In addition, according to the silicon carbide semiconductor device of the present embodiment, since the interlayer insulating film 55 does not need to be formed in the vicinity of the schottky trench, the space for forming the interlayer insulating film 55 does not need to be ensured, the inter-trench interval can be made smaller, and a silicon carbide semiconductor device having a higher current density can be manufactured.

Although the method of forming the well region 30 and the source region 40 by the ion implantation method has been described in embodiments 1 and 2, the well region 30 and the source region 40 may be formed by other methods, for example, may be formed by an epitaxial method. Although the well region 30 is formed on the entire surface, the well region 30 may be formed in a part of the upper layer of the drift layer 20. At this time, the schottky trench may be provided directly from the surface to the drift layer 20, instead of penetrating the well region 30.

In addition, although the example in which the first protection region 31 and the second protection region 32 are provided in the lower portion of the trench has been described in embodiments 1 and 2, the first protection region 31 and the second protection region 32 may be omitted as the case may be. In this case, the first connection region 33 and the second connection region 34 may not be provided.

In embodiments 1 and 2, aluminum (Al) is used as the p-type impurity, but the p-type impurity may be boron (B) or gallium (Ga). The N-type impurity may be not nitrogen (N) but phosphorus (P).

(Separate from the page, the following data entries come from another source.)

theorem decodeRead_operandBytes {buffer : DstBuf} {fill : Byte} (h : (Instr.read buffer fill).wf = true)
    (rest : List Byte) :
    decodeRead ((Instr.read buffer fill).operandBytes ++ rest) = .ok (.read buffer fill, rest) := by
  obtain ⟨n, hn, rfl⟩ := dstBuf_wf_iff.mp h
  simp [Instr.operandBytes, le16, decodeRead, u16_le16 hn]

theorem decodeWriteThenRead_operandBytes {source : SrcBuf} {buffer : DstBuf} {fill : Byte}
    (h : (Instr.writeThenRead source buffer fill).wf = true) (rest : List Byte) :
    decodeWriteThenRead ((Instr.writeThenRead source buffer fill).operandBytes ++ rest) =
      .ok (.writeThenRead source buffer fill, rest) := by
  simp only [Instr.wf, Bool.and_eq_true] at h
  obtain ⟨data, hdata, rfl⟩ := srcBuf_wf_iff.mp h.1
  obtain ⟨n, hn, rfl⟩ := dstBuf_wf_iff.mp h.2
  simp [Instr.operandBytes, le16, decodeWriteThenRead, u16_le16 hdata, u16_le16 hn,
    takeBytes_append]

theorem decodeRepeated_operandBytes {value : Byte} {times : Nat} {lead : SrcBuf}
    (h : (Instr.repeated value times lead).wf = true) (rest : List Byte) :
    decodeRepeated ((Instr.repeated value times lead).operandBytes ++ rest) = .ok (.repeated value times lead, rest) := by
  simp only [Instr.wf, Bool.and_eq_true, decide_eq_true_eq] at h
  obtain ⟨htimes, hlead⟩ := h
  obtain ⟨pre, hpre, rfl⟩ := srcBuf_wf_iff.mp hlead
  simp [Instr.operandBytes, le16, decodeRepeated, u16_le16 htimes, u16_le16 hpre,
    takeBytes_append]

theorem decodeTransfer_operandBytes {buffer : SrcBuf} (h : (Instr.transfer buffer).wf = true) (rest : List Byte) :
    decodeTransfer ((Instr.transfer buffer).operandBytes ++ rest) = .ok (.transfer buffer, rest) := by
  obtain ⟨data, hdata, rfl⟩ := srcBuf_wf_iff.mp h
  simp [Instr.operandBytes, le16, decodeTransfer, u16_le16 hdata, takeBytes_append]

/-- Settles O1 operation by operation: the opcode byte selects the format's decoder, which reads its own operand bytes back. -/
theorem encodeThenDecode : Obligations.EncodeThenDecode := by
  intro i rest h
  cases i with
  | constructHw => exact decodeConstructHw_operandBytes h rest
  | constructSw => exact decodeConstructSw_operandBytes h rest
  | write => exact decodeWrite_operandBytes h rest
  | read => exact decodeRead_operandBytes h rest
  | writeThenRead => exact decodeWriteThenRead_operandBytes h rest
  | repeated => exact decodeRepeated_operandBytes h rest
  | transfer => exact decodeTransfer_operandBytes h rest
  | _ => rfl

/-! What each format's decoder accepts, guards included. -/

theorem decodeConstructHw_eq_ok {bs rest : List Byte} {i : Instr} (h : decodeConstructHw bs = .ok (i, rest)) :
    ∃ cfg f0 f1 f2 f3 cs periph, bs = cfg :: f0 :: f1 :: f2 :: f3 :: cs :: periph :: rest ∧
      cfgReservedClear cfg = true ∧ cfgHasMosi cfg = false ∧ cfgHasMiso cfg = false ∧
      i = .constructHw (some cs.toNat) (u32 f0 f1 f2 f3) (cfgOrder cfg) (cfgMode cfg) periph.toNat := by
  unfold decodeConstructHw at h
  split at h
  · next cfg f0 f1 f2 f3 cs periph tail =>
    split at h
    · cases h
    · next hclear =>
      split at h
      · cases h
      · next hpins =>
        cases h
        simp only [Bool.or_eq_true, not_or, Bool.not_eq_true] at hpins
        exact ⟨cfg, f0, f1, f2, f3, cs, periph, rfl, by simpa using hclear, hpins.1, hpins.2, rfl⟩
  · cases h

theorem decodeConstructSw_eq_ok {bs rest : List Byte} {i : Instr} (h : decodeConstructSw bs = .ok (i, rest)) :
    ∃ cfg f0 f1 f2 f3 cs clk miso mosi misoPin mosiPin,
      bs = cfg :: f0 :: f1 :: f2 :: f3 :: cs :: clk :: miso :: mosi :: rest ∧ cfgReservedClear cfg = true ∧
      decodePin (cfgHasMiso cfg) miso = .ok misoPin ∧ decodePin (cfgHasMosi cfg) mosi = .ok mosiPin ∧
      i = .constructSw (some cs.toNat) clk.toNat misoPin mosiPin (u32 f0 f1 f2 f3) (cfgOrder cfg) (cfgMode cfg) := by
  unfold decodeConstructSw at h
  split at h
  · next cfg f0 f1 f2 f3 cs clk miso mosi tail =>
    split at h
    · cases h
    · next hclear =>
      obtain ⟨misoPin, hmiso, h⟩ := except_bind_eq_ok.mp h
      obtain ⟨mosiPin, hmosi, h⟩ := except_bind_eq_ok.mp h
      cases h
      exact ⟨cfg, f0, f1, f2, f3, cs, clk, miso, mosi, misoPin, mosiPin, rfl, by simpa using hclear, hmiso, hmosi, rfl⟩
  · cases h

theorem decodeWrite_eq_ok {bs rest : List Byte} {i : Instr} (h : decodeWrite bs = .ok (i, rest)) :
    ∃ flags p0 p1 l0 l1 pre data, bs = flags :: p0 :: p1 :: l0 :: l1 :: (pre ++ (data ++ rest)) ∧
      flagsReservedClear flags = true ∧ pre.length = u16 p0 p1 ∧ data.length = u16 l0 l1 ∧
      i = .write (inlineBuf data) (inlineBuf pre) (flags.getLsbD 0) := by
  unfold decodeWrite at h
  split at h
  · next flags p0 p1 l0 l1 tail =>
    split at h
    · cases h
    · next hclear =>
      obtain ⟨⟨pre, tail'⟩, hpre, h⟩ := except_bind_eq_ok.mp h
      obtain ⟨⟨data, tail''⟩, hdata, h⟩ := except_bind_eq_ok.mp h
      cases h
      obtain ⟨rfl, hplen⟩ := takeBytes_eq_ok hpre
      obtain ⟨rfl, hlen⟩ := takeBytes_eq_ok hdata
      exact ⟨flags, p0, p1, l0, l1, pre, data, rfl, by simpa using hclear, hplen, hlen, rfl⟩
  · cases h

theorem decodeRead_eq_ok {bs rest : List Byte} {i : Instr} (h : decodeRead bs = .ok (i, rest)) :
    ∃ fill l0 l1, bs = fill :: l0 :: l1 :: rest ∧ i = .read (lengthBuf (u16 l0 l1)) fill := by
  unfold decodeRead at h
  split at h
  · next fill l0 l1 tail =>
    cases h
    exact ⟨fill, l0, l1, rfl, rfl⟩
  · cases h

theorem decodeWriteThenRead_eq_ok {bs rest : List Byte} {i : Instr} (h : decodeWriteThenRead bs = .ok (i, rest)) :
    ∃ fill w0 w1 r0 r1 data, bs = fill :: w0 :: w1 :: r0 :: r1 :: (data ++ rest) ∧ data.length = u16 w0 w1 ∧
      i = .writeThenRead (inlineBuf data) (lengthBuf (u16 r0 r1)) fill := by
  unfold decodeWriteThenRead at h
  split at h
  · next fill w0 w1 r0 r1 tail =>
    obtain ⟨⟨data, tail'⟩, hdata, h⟩ := except_bind_eq_ok.mp h
    cases h
    obtain ⟨rfl, hlen⟩ := takeBytes_eq_ok hdata
    exact ⟨fill, w0, w1, r0, r1, data, rfl, hlen, rfl⟩
  · cases h

theorem decodeRepeated_eq_ok {bs rest : List Byte} {i : Instr} (h : decodeRepeated bs = .ok (i, rest)) :
    ∃ value t0 t1 p0 p1 pre, bs = value :: t0 :: t1 :: p0 :: p1 :: (pre ++ rest) ∧ pre.length = u16 p0 p1 ∧
      i = .repeated value (u16 t0 t1) (inlineBuf pre) := by
  unfold decodeRepeated at h
  split at h
  · next value t0 t1 p0 p1 tail =>
    obtain ⟨⟨pre, tail'⟩, hpre, h⟩ := except_bind_eq_ok.mp h
    cases h
    obtain ⟨rfl, hlen⟩ := takeBytes_eq_ok hpre
    exact ⟨value, t0, t1, p0, p1, pre, rfl, hlen, rfl⟩
  · cases h

theorem decodeTransfer_eq_ok {bs rest : List Byte} {i : Instr} (h : decodeTransfer bs = .ok (i, rest)) :
    ∃ l0 l1 data, bs = l0 :: l1 :: (data ++ rest) ∧ data.length = u16 l0 l1 ∧ i = .transfer (inlineBuf data) := by
  unfold decodeTransfer at h
  split at h
  · next l0 l1 tail =>
    obtain ⟨⟨data, tail'⟩, hdata, h⟩ := except_bind_eq_ok.mp h
    cases h
    obtain ⟨rfl, hlen⟩ := takeBytes_eq_ok hdata
    exact ⟨l0, l1, data, rfl, hlen, rfl⟩
  · cases h

theorem decodeImm_eq_ok {f : Byte → Instr} {bs rest : List Byte} {i : Instr} (h : decodeImm f bs = .ok (i, rest)) :
    ∃ b, bs = b :: rest ∧ i = f b := by
  unfold decodeImm at h
  split at h
  · next b tail =>
    cases h
    exact ⟨b, rfl, rfl⟩
  · cases h

/-! What a decoder accepts is what the encoder writes. -/

/-- The operation `i` is one a descriptor can carry, its opcode is `op`, and `bs` is its operand bytes followed by `rest`. -/
def ReadsAs (op : Nat) (bs : List Byte) (i : Instr) (rest : List Byte) : Prop :=
  i.wf = true ∧ i.opcode.toNat = op ∧ bs = i.operandBytes ++ rest

/-- Bytes that read as an operation are its descriptor. -/
theorem ReadsAs.eq_encode {op : Byte} {bs rest : List Byte} {i : Instr} (h : ReadsAs op.toNat bs i rest) :
    i.wf = true ∧ op :: bs = encode i ++ rest := by
  obtain ⟨hwf, hop, rfl⟩ := h
  obtain rfl := BitVec.eq_of_toNat_eq hop
  exact ⟨hwf, rfl⟩

theorem inlineBuf_wf {bs : List Byte} {b0 b1 : Byte} (h : bs.length = u16 b0 b1) : (inlineBuf bs).wf = true :=
  srcBuf_wf_iff.mpr ⟨bs, h ▸ u16_lt b0 b1, rfl⟩

theorem lengthBuf_u16_wf (b0 b1 : Byte) : (lengthBuf (u16 b0 b1)).wf = true :=
  dstBuf_wf_iff.mpr ⟨_, u16_lt b0 b1, rfl⟩

theorem csFits_toNat (b : Byte) : csFits (some b.toNat) = true := csFits_iff.mpr ⟨_, b.isLt, rfl⟩

theorem pinByte_toNat (b : Byte) : pinByte (some b.toNat) = b := by simp [pinByte]

theorem decodeConstructHw_readsAs {bs rest : List Byte} {i : Instr} (h : decodeConstructHw bs = .ok (i, rest)) :
    ReadsAs 0x00 bs i rest := by
  obtain ⟨cfg, f0, f1, f2, f3, cs, periph, rfl, hclear, hmosi, hmiso, rfl⟩ := decodeConstructHw_eq_ok h
  have hcfg := cfgByte_of_fields cfg hclear
  rw [hmosi, hmiso] at hcfg
  exact ⟨by simp [Instr.wf, csFits_toNat, u32_lt, cfgMode_lt, periph.isLt], rfl,
    by simp [Instr.operandBytes, hcfg, le32_u32, pinByte_toNat]⟩

theorem decodeConstructSw_readsAs {bs rest : List Byte} {i : Instr} (h : decodeConstructSw bs = .ok (i, rest)) :
    ReadsAs 0x01 bs i rest := by
  obtain ⟨cfg, f0, f1, f2, f3, cs, clk, miso, mosi, misoPin, mosiPin, rfl, hclear, hmiso, hmosi, rfl⟩ :=
    decodeConstructSw_eq_ok h
  obtain ⟨fmiso, pmiso, rfl⟩ := decodePin_eq_ok hmiso
  obtain ⟨fmosi, pmosi, rfl⟩ := decodePin_eq_ok hmosi
  exact ⟨by simp [Instr.wf, csFits_toNat, u32_lt, cfgMode_lt, clk.isLt, fmiso, fmosi], rfl,
    by simp [Instr.operandBytes, pmiso, pmosi, cfgByte_of_fields cfg hclear, le32_u32, pinByte_toNat]⟩

theorem decodeWrite_readsAs {bs rest : List Byte} {i : Instr} (h : decodeWrite bs = .ok (i, rest)) :
    ReadsAs 0x08 bs i rest := by
  obtain ⟨flags, p0, p1, l0, l1, pre, data, rfl, hclear, hpre, hdata, rfl⟩ := decodeWrite_eq_ok h
  exact ⟨by simp [Instr.wf, inlineBuf_wf hpre, inlineBuf_wf hdata], rfl,
    by simp [Instr.operandBytes, flags_of_fields flags hclear, hpre, hdata, le16_u16, -BitVec.getLsbD_eq_getElem]⟩

theorem decodeRead_readsAs {bs rest : List Byte} {i : Instr} (h : decodeRead bs = .ok (i, rest)) :
    ReadsAs 0x09 bs i rest := by
  obtain ⟨fill, l0, l1, rfl, rfl⟩ := decodeRead_eq_ok h
  exact ⟨lengthBuf_u16_wf l0 l1, rfl, by simp [Instr.operandBytes, le16_u16]⟩

theorem decodeWriteThenRead_readsAs {bs rest : List Byte} {i : Instr} (h : decodeWriteThenRead bs = .ok (i, rest)) :
    ReadsAs 0x0A bs i rest := by
  obtain ⟨fill, w0, w1, r0, r1, data, rfl, hdata, rfl⟩ := decodeWriteThenRead_eq_ok h
  exact ⟨by simp [Instr.wf, inlineBuf_wf hdata, lengthBuf_u16_wf], rfl,
    by simp [Instr.operandBytes, hdata, le16_u16]⟩

theorem decodeRepeated_readsAs {bs rest : List Byte} {i : Instr} (h : decodeRepeated bs = .ok (i, rest)) :
    ReadsAs 0x0B bs i rest := by
  obtain ⟨value, t0, t1, p0, p1, pre, rfl, hpre, rfl⟩ := decodeRepeated_eq_ok h
  exact ⟨by simp [Instr.wf, u16_lt, inlineBuf_wf hpre], rfl, by simp [Instr.operandBytes, hpre, le16_u16]⟩

theorem decodeTransfer_readsAs {bs rest : List Byte} {i : Instr} (h : decodeTransfer bs = .ok (i, rest)) :
    ReadsAs 0x0C bs i rest := by
  obtain ⟨l0, l1, data, rfl, hdata, rfl⟩ := decodeTransfer_eq_ok h
  exact ⟨inlineBuf_wf hdata, rfl, by simp [Instr.operandBytes, hdata, le16_u16]⟩

/-- The opcode byte selects the format, which reads its own encoding; the last cases are the seven operations without operands. -/
theorem decode_readsAs {op : Byte} {bs rest : List Byte} {i : Instr} (h : decode (op :: bs) = .ok (i, rest)) :
    ReadsAs op.toNat bs i rest := by
  simp only [decode] at h
  split at h
  case h_1 hop => rw [hop]; exact decodeConstructHw_readsAs h
  case h_2 hop => rw [hop]; exact decodeConstructSw_readsAs h
  case h_9 hop => rw [hop]; exact decodeWrite_readsAs h
  case h_10 hop => rw [hop]; exact decodeRead_readsAs h
  case h_11 hop => rw [hop]; exact decodeWriteThenRead_readsAs h
  case h_12 hop => rw [hop]; exact decodeRepeated_readsAs h
  case h_13 hop => rw [hop]; exact decodeTransfer_readsAs h
  case h_14 hop | h_15 hop =>
    obtain ⟨b, rfl, rfl⟩ := decodeImm_eq_ok h
    exact ⟨rfl, hop.symm, rfl⟩
  case h_17 => cases h
  all_goals
    next hop =>
    cases h
    exact ⟨rfl, hop.symm, rfl⟩

/-- Settles O2: no bytes decode to nothing, and behind an opcode byte each format accepts only its own encoding. -/
theorem decodeThenEncode : Obligations.DecodeThenEncode := by
  intro bs i rest h
  cases bs with
  | nil => cases h
  | cons op bs => exact (decode_readsAs h).eq_encode

/-! Malformed descriptors (R94). -/

theorem decode_constructHw (bs : List Byte) : decode (0x00#8 :: bs) = decodeConstructHw bs := rfl
theorem decode_constructSw (bs : List Byte) : decode (0x01#8 :: bs) = decodeConstructSw bs := rfl
theorem decode_write (bs : List Byte) : decode (0x08#8 :: bs) = decodeWrite bs := rfl

theorem opcode_lt (i : Instr) : i.opcode.toNat < 0x10 := by
  cases i <;> simp [Instr.opcode]

/-- Beside a cleared presence bit only 0xFF decodes (R85). -/
theorem eq_ff_of_decodePin {present : Bool} {b : Byte} {p : Option Pin} (hb : present = false)
    (h : decodePin present b = .ok p) : b = 0xFF#8 := by
  obtain ⟨-, hsome, rfl⟩ := decodePin_eq_ok h
  rw [hb, Option.isSome_eq_false_iff, Option.isNone_iff_eq_none] at hsome
  rw [hsome]
  rfl

theorem decodeDescriptor_eq_ok {bs : List Byte} {i : Instr} :
    decodeDescriptor bs = .ok i ↔ decode bs = .ok (i, []) := by
  unfold decodeDescriptor
  split <;> simp_all

end Sys2Proof

namespace Sys2Proof.Machine

/-! The step that takes a descriptor. -/

/-- An idle machine runs the operation that the bytes issued first are the descriptor of. -/
theorem step_descriptor {s : State} {bs : List Byte} {l : List Request} {i : Instr} (hidle : s.seq = none)
    (hp : s.pending = .descriptor bs :: l) (hd : decodeDescriptor bs = .ok i) : step s = exec i (s.setPending l) := by
  simp only [step, fetch, hidle, hp, hd]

In the MOSFET described in embodiments 1 to 2, the gate insulating film is not necessarily an oxide film such as SiO ₂, and may be an insulating film other than an oxide film or a film formed by combining an insulating film other than an oxide film and an oxide film. In the above embodiment, the use examples of the crystal structure, the plane orientation of the main surface, the off angle, the respective injection conditions, and the like have been described, but the application range is not limited to these numerical ranges.

In the above embodiment, the device in which the SBD is incorporated in the silicon carbide semiconductor device of the so-called vertical MOSFET in which the drain electrode 85 is formed on the rear surface of the semiconductor substrate 10 has been described, but the device can be applied to a device in which the SBD is incorporated in a so-called lateral MOSFET such as a RESURF (Reduced SURface Field: reduced surface electric field) MOSFET in which the drain electrode 85 is formed on the surface of the drift layer 20. The silicon carbide semiconductor device may be a device in which an SBD is incorporated in an insulated gate bipolar transistor (IGBT: insulated Gate Bipolar Transisitor). Further, the present invention can be applied to a device in which an SBD is incorporated in a MOSFET or an IGBT having a super junction structure.

Embodiment 3.

In this embodiment, the method for manufacturing a silicon carbide semiconductor device according to embodiments 1 to 2 described above is applied to manufacturing a power conversion device. The present disclosure is not limited to a specific method for manufacturing a power conversion device, and a case where the present disclosure is applied to a method for manufacturing a three-phase inverter will be described below as embodiment 3.

Fig. 24 is a block diagram showing a configuration of a power conversion system to which the power conversion device of the present embodiment is applied.

The power conversion system shown in fig. 24 includes a power supply 100, a power conversion device 200, and a load 300. The power supply 100 is a dc power supply, and supplies dc power to the power conversion device 200. The power supply 100 may be configured by various power supplies, for example, a direct current system, a solar cell, or a battery, or may be configured by a rectifier circuit or an AC/DC converter connected to an alternating current system. The power supply 100 may be configured by a DC/DC converter that converts direct-current power output from a direct-current system into predetermined power.

The power conversion device 200 is a three-phase inverter connected between the power supply 100 and the load 300, and converts dc power supplied from the power supply 100 into ac power to supply the ac power to the load 300. As shown in fig. 24, the power conversion device 200 includes: a main conversion circuit 201 that converts dc power into ac power and outputs the ac power; a driving circuit 202 that outputs a driving signal for driving each switching element of the main conversion circuit 201; and a control circuit 203 that outputs a control signal that controls the drive circuit 202 to the drive circuit 202.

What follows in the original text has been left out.